The information theory of aging predicts that the loss is epigenetic rather than genetic information that occurs in the form of mutations [27]. At the epigenetic level, the reverse of information seems to be possible. Changes in the epigenome that occur with age due to methylation changes, often related to an individual’s exposure to environmental factors. Epigenomic drift and noise can be a major factor in aging process [28]. Damage to DNA, particularly DNA breaks, is a driving force for this process. Changes in the number and positions of DNA methylation tags on DNA can be used to predict life expectancy based on marking time from birth. In epigenomic reprogramming or cloning of an organism, methyl tags are removed, thereby could potentially reverse the age of the cell. This is called the DNA methylation clock [29]. Infecting mice with the reprogramming genes Oct4, Sox2, and Klf4 reverses the age of the cells through the TET enzymes, removing just the right methyl tags on the DNA, turning back the clock on aging, and allowing the cells to survive and grow like newborns. How the enzymes manage to know which tags are the young ones is still a mystery. However, reprogramming virus, which contains three Yamanaka factors, has restored vision in mice, but has yet to be tested in humans [30].
It might be possible to reverse certain tissues in human body, but reverse aging in the whole body sounds very challenge. However, other studies suggest that these efforts to reverse the aging process are completely misguided and as a consequence, the reverse process is never observed in nature. Apparently, systems tend to evolve from a lower to a higher entropy, in plants, the leaves turn green, yellow and brown and fall off the trees. Currently, there is no way known to reverse the aging process and return the brown leaves into green before being detached and fallen down.
Key Factors in Aging Process
In aging, individual cells have one of two options: either they slow down the biological process and reduce cause-effect information, thus gradually losing their function, or they accelerate and proliferate uncontrollably and become cancerous. Therefore, over time, our cells either become slow to respond or become active and develop into cancer. Although aging could potentially lead to cancer, to some extent cancer does not lead to a resumption of the normal aging process; cancer could represent rejuvenated cells that have high metabolic heat production (entropy) and maintain a high metabolic rate. On the other hand, the removal of cancer cells by chemotherapy, radiation or surgery does not slow down the aging process, on the contrary, the cells associated with aging will continue to accumulate and slowly degrade its function [31].

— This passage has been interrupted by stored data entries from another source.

-- ==== Sys2Proof/Machine/Operands.lean ====
section
/-! DEFINITION. How operands are assembled: bytes from the sensor into coefficients and samples (R113, R116), and
registers into the integers the pipeline computes on (R130). -/

namespace Sys2Proof.Machine

/-- Byte k of a buffer. A read that reached this point has the length its stage asked for (R64), so the byte is
there. -/
def byteAt (b : List Byte) (k : Nat) : Byte := b.getD k 0

/-- Coefficient k of a calibration block: bytes 2k and 2k+1, little-endian (R88, R113). -/
def coefficient (b : List Byte) (k : Nat) : BitVec 16 := byteAt b (2 * k + 1) ++ byteAt b (2 * k)

/-- `CalDecode` of R113, in the order DIG_T1 .. DIG_T3, DIG_P1 .. DIG_P9. -/
def calDecode (b : List Byte) : Calibration :=
  { t1 := coefficient b 0, t2 := coefficient b 1, t3 := coefficient b 2,
    p1 := coefficient b 3, p2 := coefficient b 4, p3 := coefficient b 5,
    p4 := coefficient b 6, p5 := coefficient b 7, p6 := coefficient b 8,
    p7 := coefficient b 9, p8 := coefficient b 10, p9 := coefficient b 11 }

/-- `Raw20` of R116: `(b0 << 12) | (b1 << 4) | (b2 >> 4)`. -/
def raw20 (b0 b1 b2 : Byte) : BitVec 20 :=
  (b0.zeroExtend 20 <<< 12) ||| (b1.zeroExtend 20 <<< 4) ||| (b2.zeroExtend 20 >>> 4)

/-- The pressure sample of a raw burst: bytes 0 to 2 (R89, R115). -/
def rawPressure (b : List Byte) : BitVec 20 := raw20 (byteAt b 0) (byteAt b 1) (byteAt b 2)

/-- The temperature sample of a raw burst: bytes 3 to 5 (R89, R115). -/
def rawTemperature (b : List Byte) : BitVec 20 := raw20 (byteAt b 3) (byteAt b 4) (byteAt b 5)

/-- A field read as unsigned, `zext_N` of R9. -/
def zext {n : Nat} (v : BitVec n) : Int := (v.toNat : Int)

/-- A field read as two's complement, `sext_N` of R9. -/
def sext {n : Nat} (v : BitVec n) : Int := v.toInt

/-- `asr(v, k) = floor(v / 2^k)` (R9, D24). -/
def asr (v : Int) (k : Nat) : Int := v >>> k

/-- `tdiv(a, b)`: the quotient truncated toward zero (R9, R132). -/
def truncDiv (a b : Int) : Int := Int.tdiv a b

end Sys2Proof.Machine
end

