-- ==== Sys2Proof/Machine/RegisterReader.lean ====
section
/-! DEFINITION. The register reader's commands: CONFIGURE, LOAD_CAL, READ_RAW (40_register_reader.md). -/

namespace Sys2Proof.Machine

/-- CONFIGURE (R110): ESEQ if CFG_DONE = 1; stage CFG. -/
def execConfigure (s : State) : Out :=
  runCommand .configure [check s.status.cfgDone .eseq] [.cfg] s

/-- LOAD_CAL (R112): EUNINIT if CFG_DONE = 0; stage CAL. -/
def execLoadCal (s : State) : Out :=
  runCommand .loadCal [check (!s.status.cfgDone) .euninit] [.cal] s

/-- READ_RAW (R115): EUNINIT if CAL_VALID = 0; stage RAW. -/
def execReadRaw (s : State) : Out :=
  runCommand .readRaw [check (!s.status.calValid) .euninit] [.raw] s

end Sys2Proof.Machine
end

Aging systems, if left alone, spontaneously human evolve from young to old. As aging is a spontaneous process, thus it is likely the process is not driven by potential energy, but most likely entropy/heat driven. In the body, there is a similar process that occurs spontaneously and is not driven by potential energy but by entropy, namely the process of catabolism. The catabolic process is a breakdown process in which large molecules are broken down into smaller molecules, resulting in an increase in entropy due to the increase in the number of small molecules produced during the breakdown of macromolecules. This makes the catabolic process entropy driven and explains why the catabolic process is a spontaneous process. The anabolic process is a growth process in which complex molecules are formed from simpler molecules. Consequently, the anabolic process requires potential energy for the growth of macromolecules, while the catabolic process does not require potential energy to proceed; on the contrary, the catabolic process generates energy in the form of adenosine triphosphate (ATP) [32].

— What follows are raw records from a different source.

/-! ### Stage BASE (R176) -/

/-- The sample, the results, the coefficients and the bits that speak of them. -/
structure KeepsReading (s u : State) : Prop where
  rawP : u.rawP = s.rawP
  rawT : u.rawT = s.rawT
  res : u.res = s.res
  altOut : u.altOut = s.altOut
  dig : u.dig = s.dig
  pinv : u.status.pinv = s.status.pinv
  resValid : u.status.resValid = s.status.resValid
  rawValid : u.status.rawValid = s.status.rawValid
  cfgDone : u.status.cfgDone = s.status.cfgDone
  calValid : u.status.calValid = s.status.calValid

/-- The reference values of the altitude and their bit. -/
structure KeepsBaseline (s u : State) : Prop where
  p0 : u.p0 = s.p0
  t0 : u.t0 = s.t0
  altOffset : u.altOffset = s.altOffset
  baseValid : u.status.baseValid = s.status.baseValid

theorem WithinStage.keepsReading {s u : State} (w : WithinStage s u) : KeepsReading s u := by
  rw [w.same]; constructor <;> rfl

theorem WithinStage.keepsBaseline {s u : State} (w : WithinStage s u) : KeepsBaseline s u := by
  rw [w.same]; constructor <;> rfl

/-- A move of stage BASE keeps the reading, and the baseline unless it adds the last sample, no sentinel. -/
theorem move_base {p : Point} {s u : State} (hp : stageOf p = .base) (hu : moveState (move p s) = some u) :
    KeepsReading s u ∧ (KeepsBaseline s u ∨
      ∃ r i sp st, p = .baseAdd r i sp st ∧ r.pinv = false ∧ s.baseN.toNat ≤ i) := by
  rcases hm : move p s with ⟨p', v⟩ | v | ⟨e, v⟩ | v | r <;> rw [hm] at hu <;> cases hu
  case commit =>
    cases move_kind hm with
    | commitBase r i sp st hr hi => exact ⟨by constructor <;> rfl, .inr ⟨r, i, sp, st, rfl, hr, Nat.not_lt.mp hi⟩⟩
    | commitCfg | commitCal | commitRaw | commitComp | commitAlt | commitRebase => cases hp
  all_goals
    have w := move_withinStage hm (by simp) rfl
    exact ⟨w.keepsReading, .inl w.keepsBaseline⟩

/-- Settles O34: a move of stage BASE, and then only the phase, DONE and ERR. -/
theorem baselineLeavesTheReadingAlone : Obligations.BaselineLeavesTheReadingAlone := by
  intro s t q hq hp h
  rw [exec_running hq] at h
  obtain ⟨u, hu, ht⟩ := advance_moveState h
  obtain ⟨hr, hb⟩ := move_base hp hu
  have hr : KeepsReading s t := by
    obtain rfl | ⟨q', rfl⟩ | ⟨e, rfl⟩ := ht
    · exact hr
    all_goals exact ⟨hr.rawP, hr.rawT, hr.res, hr.altOut, hr.dig, hr.pinv, hr.resValid, hr.rawValid, hr.cfgDone, hr.calValid⟩
  have hb : KeepsBaseline s t ∨ ∃ r i sp st, q.point = .baseAdd r i sp st ∧ r.pinv = false ∧ s.baseN.toNat ≤ i := by
    refine hb.imp_left fun hb => ?_
    obtain rfl | ⟨q', rfl⟩ | ⟨e, rfl⟩ := ht
    · exact hb
    all_goals exact ⟨hb.p0, hb.t0, hb.altOffset, hb.baseValid⟩
  exact ⟨hr.rawP, hr.rawT, hr.res, hr.altOut, hr.dig, hr.pinv, hr.resValid, hr.rawValid, hr.cfgDone, hr.calValid,
    hb.imp_left fun k => ⟨k.p0, k.t0, k.altOffset, k.baseValid⟩⟩

/-! ### Delays (R174) -/

/-- A point with a running delay counter forgotten. -/
def forgetPoint : Point → Point
  | .baseWait _ i sp st => .baseWait 0 i sp st
  | p => p

/-- A state with its delay registers forgotten and another phase. -/
def timeless (ph : Phase) (s : State) : State := { s with settleMs := 0, intervalMs := 0, phase := ph }

theorem forgetDelays_running {s : State} {c : Instr} {n : Nat} {p : Point} (h : s.phase = .running ⟨c, n, p⟩) :
    forgetDelays s = timeless (.running ⟨c, n, forgetPoint p⟩) s := by
  unfold forgetDelays
  rw [h]
  cases p <;> rfl

theorem forgetDelays_idempotent (s : State) : forgetDelays (forgetDelays s) = forgetDelays s := by
  rcases h : s.phase with _ | ⟨c, n, p⟩
  · simp only [forgetDelays, h]
  · rw [forgetDelays_running h, forgetDelays_running (s := timeless _ s) rfl]
    cases p <;> rfl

When we are young, the anabolic process is more dominant, consequently more potential energy is needed, coming mainly from food, to support the growth process (Figure 1). Meanwhile, the catabolic process is always active and supports the anabolic process in terms of energy supply by processing and breaking down food, and this process will always be accompanied by the accumulation of entropy [33]. In the anabolic process, small molecules and building blocks are combined to form a high-potential macromolecule. As small molecules combined, the number of collisions between the small molecules is reduced, thus during anabolic process entropy decreases. During the building process, ATP is converted into another form of potential energy, resulting in the formation of a highly complex, self-assembling, and highly functional macromolecule. According to the second law of thermodynamics, every change in the form of energy results in the release or loss of some energy in the form of entropy.

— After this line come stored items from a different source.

/-- A malformed leaf entry (R383), the 16-entry groups aside. -/
def leafMalformed (membytes vaultdir : Nat) (coremask : BitVec 40) (level : Nat) (p : Dword) : Bool :=
  let pa := ptePfn p * 2 ^ 12
  let size := 2 ^ pageBits (pteSize p)
  pteSmode p == 3 || decide (2 ≤ pteCclass p) || !leafSizeOk level (pteSize p) ||
  pa % size != 0 ||
  (pteTarget p == 0 && decide (membytes < pa + size)) ||
  (pteSmode p == 1 && pteW p) || (ptePslice p != 0 && pteSmode p != 2) ||
  (pteTarget p == 1 &&
    (decide (2 < pteSize p) || pteSmode p != 0 || pteVcache p || !coremask.getLsbD (pa / 2 ^ 25) ||
      decide ((vaultdir - 2) * 2 ^ 20 < pa % 2 ^ 25 + size))) ||
  (pteTarget p == 3 && (pteR p || pteX p || pteSmode p != 0 || pteVcache p))

/-- A malformed non-leaf entry (R382, R383): only V, LEAF and PFN may be set. -/
def pointerMalformed (level : Nat) (p : Dword) : Bool :=
  level == 0 || decide (p &&& 0xFFF0000000000FFE#64 ≠ 0)

/-- The bits of a virtual address that index a level, from the level's lowest bit (R381). -/
def levelIndex (level va : Nat) : Nat :=
  match level with
  | 3 => bitsOf va 55 43
  | 2 => bitsOf va 42 30
  | 1 => bitsOf va 29 21
  | _ => bitsOf va 20 12

/-- The keys of an entry's bytes. -/
def tableKeys (k : Nat) : List Nat := (List.range 8).map (k + ·)

/-- An entry as a walk reads it, the shadows of its line rounded as by a load (R96, R381). -/
def State.tableNat (s : State) (k : Nat) : Nat := if s.shadows.isEmpty then s.readNat k 8 else (s.roundShadows (tableKeys k)).readNat k 8

/-- Walk from a level downward (R381, R383, R384): the leaf entry, or none for TRANSLATION_MISS. -/
def State.walkFrom (s : State) (f : Nat) (c : Context) (va : Nat) : Nat → Nat → Option Dword
  | fuel, table =>
    let membytes := ((s.field? f).map (·.membytes)).getD 0
    let idx := levelIndex fuel va
    let p : Dword := BitVec.ofNat 64 (s.tableNat (physKey 0 f (table + 8 * idx)))
    if !pteV p then none
    else if pteLeaf p then
      if leafMalformed membytes c.vaultdir c.coremask fuel p then none
      else if (pteSize p == 1 || pteSize p == 3) &&
          !((List.range 16).all fun i => s.tableNat (physKey 0 f (table + 8 * (idx / 16 * 16 + i))) == p.toNat) then none
      else some p
    else if pointerMalformed fuel p then none
    else
      match fuel with
      | 0 => none
      | fuel + 1 => s.walkFrom f c va fuel (ptePfn p * 2 ^ 12)

/-- The walk of a context's tables (R381, R384). -/
def State.walk (s : State) (c : Context) (va : Nat) : Option Dword := s.walkFrom c.field c va 3 c.ptroot.toNat

/-- The base of the read-only mapping of spawn memory, as a 56-bit address (R363). -/
def spawnBase : Nat := 0xFFFF0000000000

/-- The physical address of byte `off` of a column's spawn memory: the upper 512 KiB of its save region (R363). -/
def spawnPa (vaultdir column off : Nat) : Nat := column * 2 ^ 25 + vaultdir * 2 ^ 20 - 2 ^ 19 + off

/-- The keys of the entries that a walk from a level downward reads. -/
def State.walkKeysFrom (s : State) (f va : Nat) : Nat → Nat → List Nat
  | level, table =>
    let k := physKey 0 f (table + 8 * levelIndex level va)
    let p : Dword := BitVec.ofNat 64 (s.tableNat k)
    tableKeys k ++
      if !pteV p || pteLeaf p || pointerMalformed level p then []
      else
        match level with
        | 0 => []
        | level + 1 => s.walkKeysFrom f va level (ptePfn p * 2 ^ 12)

/-- The keys that a walk of a context's tables reads. -/
def State.walkKeys (s : State) (c : Context) (va : Nat) : List Nat := s.walkKeysFrom c.field va 3 c.ptroot.toNat

/-- What an access needs (R385). -/
inductive AccKind where
  | load
  | store
  | atom
  | red
  | fetch
  deriving DecidableEq, Repr

/-- The kind recorded in a fault record (R393). -/
def AccKind.code : AccKind → Nat
  | .load => 0
  | .store => 1
  | .fetch => 2
  | .atom => 3
  | .red => 3

/-- A translated place: the key of the byte, the field and the slice of its home, whether the page is LOCAL or non-temporal, whether vault cache
parts may hold the line (VCACHE, unless the page is non-temporal), and the window slot and handle it is stored through. -/
structure Place where
  key : Nat
  home : Nat
  slice : Nat
  isLocal : Bool
  nt : Bool
  vcache : Bool
  win : Option Nat
  handle : Dword
  offset : Nat
  peer : Bool
  deriving DecidableEq, Repr

/-- The outcome of checking one access: a place, a cause of R212, or a wait for a walk or a host-assisted fill. -/
inductive AccResult where
  | ok (p : Place)
  | trap (code : Nat)
  | wait
  deriving DecidableEq, Repr

/-- A field's clock runs: it is present, and the PMC has not stopped it (R429, R432). -/
def State.clocked (s : State) (f : Nat) : Bool := (s.field? f).any fun x => x.fstate == 1 && !x.stopped

/-- The field g can be reached from f (R415): route 0 is none. -/
def State.reachable (s : State) (f g : Nat) : Bool :=
  f == g ||
    match s.field? f with
    | some x => ((x.route[g]?).getD 0) != 0 && s.present g
    | none => false

/-- The module answers configuration requests for a field's function (R18, R428). -/
def State.presents (s : State) (f : Nat) : Bool := s.hostLink && s.functions.getLsbD f

/-- The host reaches a field's function: traffic enters at F0 and is relayed (R418). -/
def State.hostReach (s : State) (f : Nat) : Bool := s.presents f && s.present f && s.reachable 0 f

/-- The vault of a column is online (R17, R395). -/
def State.vaultOnline (s : State) (f column : Nat) : Bool :=
  match s.field? f with
  | some x => x.vaultmask.getLsbD column
  | none => false

def Context.win? (c : Context) (slot : Nat) : Option WinSlot := c.wins.find? (·.slot == slot)

/-- The fields of a handle (R420). -/
def handleModule (h : Dword) : Nat := (h.extractLsb' 60 4).toNat
def handleField (h : Dword) : Nat := (h.extractLsb' 58 2).toNat
def handleEntry (h : Dword) : Nat := (h.extractLsb' 48 8).toNat
def handleGen (h : Dword) : Word := h.extractLsb' 0 32

/-- The module number word of a field (R426). -/
def State.moduleOf (s : State) (f : Nat) : Nat := ((s.field? f).map (·.moduleNo)).getD 0

/-- The bus address of the peer field a handle names, 0 for none (R426). -/
def State.peerAddr (s : State) (f : Nat) (h : Dword) : Nat :=
  let i := 4 * handleModule h + handleField h
  match s.field? f with
  | some x =>
    let g : Nat → Nat := fun k => (((x.peers.find? fun (e : Nat × Word) => e.1 == k).map fun (e : Nat × Word) => e.2).getD 0).toNat
    g (2 * i) + 2 ^ 32 * g (2 * i + 1)
  | none => 0

/-- The checks of a window access at issue and its place (R423). The pages of TARGET 3 name slot and page index. -/
def State.windowPlace (s : State) (f : Nat) (c : Context) (p : Dword) (va : Nat) : AccResult :=
  let pf := ptePfn p + va % 2 ^ pageBits (pteSize p) / 2 ^ 12
  let slot := pf / 2 ^ 32 % 256
  let off := pf % 2 ^ 32 * 2 ^ 12 + va % 2 ^ 12
  match c.win? slot with
  | none => .trap 32
  | some w =>
    if w.kind ≠ 1 ∨ w.len * 2 ^ 12 ≤ off then .trap 32
    else if w.revoked then .trap 38
    else
      let peer := handleModule w.handle != s.moduleOf f
      if peer && s.peerAddr f w.handle == 0 then .trap 37
      else if !peer && !s.reachable f (handleField w.handle) then .trap 39
      else
        let g := handleField w.handle
        -- slots with one handle name the same bytes: the lowest of them stands for all
        let same := (List.range slot).find? fun i => (c.win? i).any fun x => x.kind == 1 && x.handle == w.handle
        let key :=
          if peer then physKey 3 f (same.getD slot * 2 ^ 44 + off)
          else
            match s.handle? g (handleEntry w.handle) with
            | some h => physKey h.target g (h.base + off)
            | none => physKey 3 f (slot * 2 ^ 44 + off)
        let slice := if keyTarget key = 1 then 40 * g + keyPa key / 2 ^ 25 else pickSlice (s.slicesOf g) (lineHash (keyTarget key) (keyPa key))
        if keyTarget key = 1 && !s.vaultOnline g (keyPa key / 2 ^ 25) then .trap 36
        else .ok { key := key, home := g, slice := slice, isLocal := false, nt := pteCclass p == 1, vcache := false, win := some slot,
                   handle := w.handle, offset := off, peer := peer }

/-- The place of a byte of a leaf that passed R385, with the issue checks of R389, R395 and R417. -/
def State.leafPlace (s : State) (f : Nat) (c : Context) (p : Dword) (va : Nat) : AccResult :=
  let pa := ptePfn p * 2 ^ 12 + va % 2 ^ pageBits (pteSize p)
  if pteTarget p = 3 then s.windowPlace f c p va
  else if pteTarget p = 1 then
    if !s.vaultOnline f (pa / 2 ^ 25) then .trap 36
    else .ok { key := physKey 1 f pa, home := f, slice := 40 * f + pa / 2 ^ 25, isLocal := false, nt := pteCclass p == 1, vcache := false, win := none,
               handle := 0, offset := 0, peer := false }
  else
    let h := lineHash (pteTarget p) pa
    let key := physKey (pteTarget p) (if pteTarget p = 2 then 0 else f) pa
    let mk := fun slice home isLocal =>
      if !s.reachable f home then AccResult.trap 39
      else .ok { key := key, home := home, slice := slice, isLocal := isLocal, nt := pteCclass p == 1, vcache := pteVcache p && pteCclass p != 1, win := none,
                 handle := 0, offset := 0, peer := false }
    match pteSmode p with
    | 0 => mk (pickSlice s.allSlices h) (pickSlice s.allSlices h / 40) false
    | 1 => mk (pickSlice (s.slicesOf f) h) f true
    | _ =>
      if ptePslice p < 160 ∧ s.allSlices.contains (ptePslice p) then mk (ptePslice p) (ptePslice p / 40) false else .trap 27

/-- The permission check of R385: the cause, if it fails. -/
def permFault (k : AccKind) (p : Dword) : Option Nat :=
  match k with
  | .load => if pteR p then none else some 19
  | .store => if pteW p && !pteCow p then none else some 20
  | .red => if pteW p && !pteCow p then none else some 20
  | .atom => if !pteR p then some 19 else if pteW p && !pteCow p then none else some 20
  | .fetch => if pteX p then none else some 21

/-- The translation of a page: a cached entry if one is held (R380, R390), a miss once a walk or the host has found no valid one, else a wait for
a walk, or for the host under host-assisted fill (R393). -/
inductive Trans where
  | leaf (p : Dword)
  | miss
  | wait
  deriving DecidableEq, Repr

/-- The core of the warp that issues; none for a unit of the part. -/
def State.curCore (s : State) : Option Nat := (s.warp? s.cur).map (·.core)

/-- The entry of a page that a TLB holds: the issuing core's own, else the field's shared one (R390). -/
def State.cachedPte (s : State) (c : Context) (page : Nat) : Option Dword :=
  let mine : Option Nat → TlbEntry → Bool := fun core e => e.core == core && e.field == c.field && e.ctx == c.ctxid && e.page == page
  ((s.tlb.find? fun e => e.core.isSome && mine s.curCore e).or (s.tlb.find? (mine none))).map (·.pte)

/-- A field's miss table is full (R390). -/
def State.missFull (s : State) (f : Nat) : Bool := decide (64 ≤ (s.misses.filter fun m => m.field == f && !m.answered).length)

/-- The translation of a page (see `Trans`): the access that misses both TLBs waits for the walk or the fill that it joins (R390). -/
def State.translate (s : State) (c : Context) (va : Nat) : Trans :=
  match s.cachedPte c (va / 2 ^ 12) with
  | some p => .leaf p
  | none =>
    if s.misses.any fun m => m.field == c.field && m.ctx == c.ctxid && m.page == va / 2 ^ 12 && m.answered && m.joined.contains s.cur then
      .miss
    else .wait

/-- The entry of the page at an address where a check looks at the page alone: a cached one, else what the context's tables hold now, which the host's
answers hold too (R20, R394, log 135). -/
def State.leafNow (s : State) (c : Context) (a : Dword) : Option Dword :=
  if spawnBase ≤ va56 a ∧ va56 a < spawnBase + 40 * 2 ^ 19 then none
  else (s.cachedPte c (va56 a / 2 ^ 12)).or (s.walk c (va56 a))

/-- The TARGET of the page at an address, whatever its permissions: none where it has no valid entry. -/
def State.leafTarget (s : State) (c : Context) (a : Dword) : Option Nat := (s.leafNow c a).map pteTarget

/-- The key of the byte at an address, whatever its page's permissions. -/
def State.keyNow (s : State) (c : Context) (a : Dword) : Option Nat :=
  (s.leafNow c a).bind fun p =>
    match s.leafPlace c.field c p (va56 a) with
    | .ok q => some q.key
    | _ => none

/-- A byte of directly addressed vault storage stands in a frame that a context does not own: its touch waits for the frame (R276). -/
def State.frameLost (s : State) (ctx k : Nat) : Bool :=
  keyTarget k == 1 && match s.frames.find? fun x => x.field == keyField k && x.frame == keyPa k / 2 ^ 16 with
    | some x => x.owner != ctx
    | none => true

/-- The context whose vault storage an access touches: the exporter's through a window (R421). -/
def State.toucher (s : State) (ctx home : Nat) (win : Option Nat) (h : Dword) : Nat :=
  if win.isNone then ctx else ((s.handle? home (handleEntry h)).map (·.ctx)).getD 0

/-- A place whose frame is another context's, or none's. -/
def State.frameAway (s : State) (c : Context) (p : Place) : Bool := s.frameLost (s.toucher c.ctxid p.home p.win p.handle) p.key

/-- An access that has passed its checks, or the wait for its frame. -/
def State.touch (s : State) (c : Context) (r : AccResult) : AccResult :=
  match r with
  | .ok p => if s.frameAway c p then .wait else .ok p
  | x => x

/-- Check one access of a context at a canonical address (R363, R385, R389, R395, R423). -/
def State.access (s : State) (c : Context) (k : AccKind) (a : Dword) : AccResult :=
  let va := va56 a
  if spawnBase ≤ va ∧ va < spawnBase + 40 * 2 ^ 19 then
    let column := (va - spawnBase) / 2 ^ 19
    match k with
    | .fetch => .trap 21
    | .load =>
      if !s.vaultOnline c.field column then .trap 36
      else s.touch c (.ok { key := physKey 1 c.field (spawnPa c.vaultdir column ((va - spawnBase) % 2 ^ 19)), home := c.field,
                            slice := 40 * c.field + column, isLocal := false, nt := false, vcache := false, win := none,
                            handle := 0, offset := 0, peer := false })
    | _ => .trap 20
  else
    match s.translate c va with
    | .wait => .wait
    | .miss => .trap 18
    | .leaf p =>
      match permFault k p with
      | some code => .trap code
      | none => s.touch c (s.leafPlace c.field c p va)

/-- A field's fault ring has no room for a record: its indices run modulo 2^32 (R393). -/
def State.ringFull (s : State) (f : Nat) : Bool :=
  decide (2 ^ (s.reg f 0x3008).toNat ≤ (s.reg f 0x300C - s.reg f 0x3010).toNat)

/-- Write the record of a miss into the field's fault ring, SEQ last (R393). -/
def State.missRecord (s : State) (f : Nat) (m : Miss) : State :=
  let log := (s.reg f 0x3008).toNat
  let wr := (s.reg f 0x300C).toNat
  let base := (s.reg f 0x3000).toNat + 2 ^ 32 * (s.reg f 0x3004).toNat
  let addr := physKey 2 0 (base + 16 * (wr % 2 ^ log))
  let s := s.writeNat addr 8 (m.page * 2 ^ 12 + m.kind)
  let s := s.writeNat (addr + 8) 2 m.ctx
  let s := s.writeNat (addr + 10) 2 (if m.joined = [0] then 0 else 1)
  let s := s.writeNat (addr + 12) 4 (wr + 1)
  s.setReg f 0x300C (BitVec.ofNat 32 (wr + 1))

Thus, on the one hand, anabolic processes reduce entropy; on the other hand, a change in the form of energy causes entropy to be subsequently liberated. Evidently, the formation of entropy remains effective in both processes, although entropy is partially reduced during the anabolic process. As human growth is completed, the anabolic process is reduced, while the catabolic process remains active at all times. The accumulation of entropy reduces the efficiency of the anabolic process, allowing it to be activated on demand. Overall, entropy continues to increase, leading to a dispersion or suppression of potential energy and eventually to an increase in disorder in the system. These are favorable circumstances for the aging process, and the maximum entropy in the body leads to death, the final destination of the life process. Since the accumulation of entropy is inevitable and the conversion of entropy into potential energy is probably impossible, this means that reversing the aging process is most likely impossible but slow down the formation of entropy is possible, consequently healthy aging remains as the only possible option [34].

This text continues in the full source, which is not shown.